Even Wikimedia, one of the largest open data projects in the world, is straining under the weight. Since January 2024, they noticed that the bandwidth used to download images from Wikimedia Commons has surged by 50%, largely due to automated systems collecting openly licensed content—often valuable for training AI models. A recent internal review found that 65% of their most resource-intensive traffic comes from agents that don’t behave like typical web browsers.
To further illustrate the scope of the problem, here is a compilation of notable examples: A single webmaster received 81,000 requests in just two and a half hours—yet only 3% of those requests passed a basic proof-of-work challenge, implying that 97% of those traffic are automated. Another operator measured that 70% of his total traffic now comes from AI-linked user agents, with OpenAI accounting for roughly a quarter, Amazon 15%, and Anthropic over 4%. In contrast, Google and Bing crawlers barely register—together making up less than one percent of total requests.

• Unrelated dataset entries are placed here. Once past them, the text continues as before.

-- ==== Sys2Proof/Laws/Directory.lean ====
section
/-! SUPPORT. What a directory copy holds once it has been written (15 R412). -/

namespace Sys2Proof.Machine

theorem crc32Bit_lt (c : Nat) (h : c < 2 ^ 32) : crc32Bit c < 2 ^ 32 := by
  unfold crc32Bit
  split
  · exact Nat.xor_lt_two_pow (by omega) (by decide)
  · omega

theorem crc32Byte_lt (c b : Nat) (h : c < 2 ^ 32) (hb : b < 2 ^ 32) : crc32Byte c b < 2 ^ 32 := by
  unfold crc32Byte
  iterate 8 apply crc32Bit_lt
  exact Nat.xor_lt_two_pow h hb

/-- A CRC-32 has 32 bits. -/
theorem crc32_lt (bs : List Byte) : crc32 bs < 2 ^ 32 := by
  have h : ∀ (l : List Byte) c, c < 2 ^ 32 → l.foldl (fun c b => crc32Byte c b.toNat) c < 2 ^ 32 := by
    intro l
    induction l with
    | nil => intro c hc; exact hc
    | cons b l ih => intro c hc; exact ih _ (crc32Byte_lt _ _ hc (by have := b.isLt; omega))
  exact Nat.xor_lt_two_pow (h bs _ (by decide)) (by decide)

/-- A copy written with its TAG and CRC is good (15 R412). -/
theorem DirCopy.sealed_good (d : DirCopy) : d.sealed.good = true := by
  have h : d.sealed.toBytes = ({ d with tag := dirTag } : DirCopy).toBytes := by unfold DirCopy.sealed DirCopy.toBytes; rfl
  have t : d.sealed.tag = dirTag := rfl
  have c : d.sealed.crc = BitVec.ofNat 32 (crc32 ({ d with tag := dirTag } : DirCopy).toBytes) := rfl
  rw [DirCopy.good, h, t, c, BitVec.toNat_ofNat, Nat.mod_eq_of_lt (crc32_lt _), beq_self_eq_true, beq_self_eq_true, Bool.and_self]
/-- Copy 1 is the directory in use where it is good and copy 2 is not. -/
theorem Emmc.dir_one (e : Emmc) (h : e.dir1.good = true) (k : e.dir2.good = false) : e.dir = some e.dir1 := by
  simp only [Emmc.dir, h, k]

/-- A copy without the tag is not good. -/
theorem DirCopy.bad_good : DirCopy.bad.good = false := rfl

end Sys2Proof.Machine
end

These numbers paint a troubling picture: the majority of crawling traffic is no longer coming from conventional search engines or archival bots, but from a loosely coordinated wave of AI collectors acting without clear guardrails.
Crawling and scraping public web data are foundational to academic research and business decision-making. They are also the invisible fodder behind many platforms. But many report that AI crawlers today behave like bad neighbors. They show up unannounced, take food from your fridge, and let themselves out—only to be back an hour later expecting a restock.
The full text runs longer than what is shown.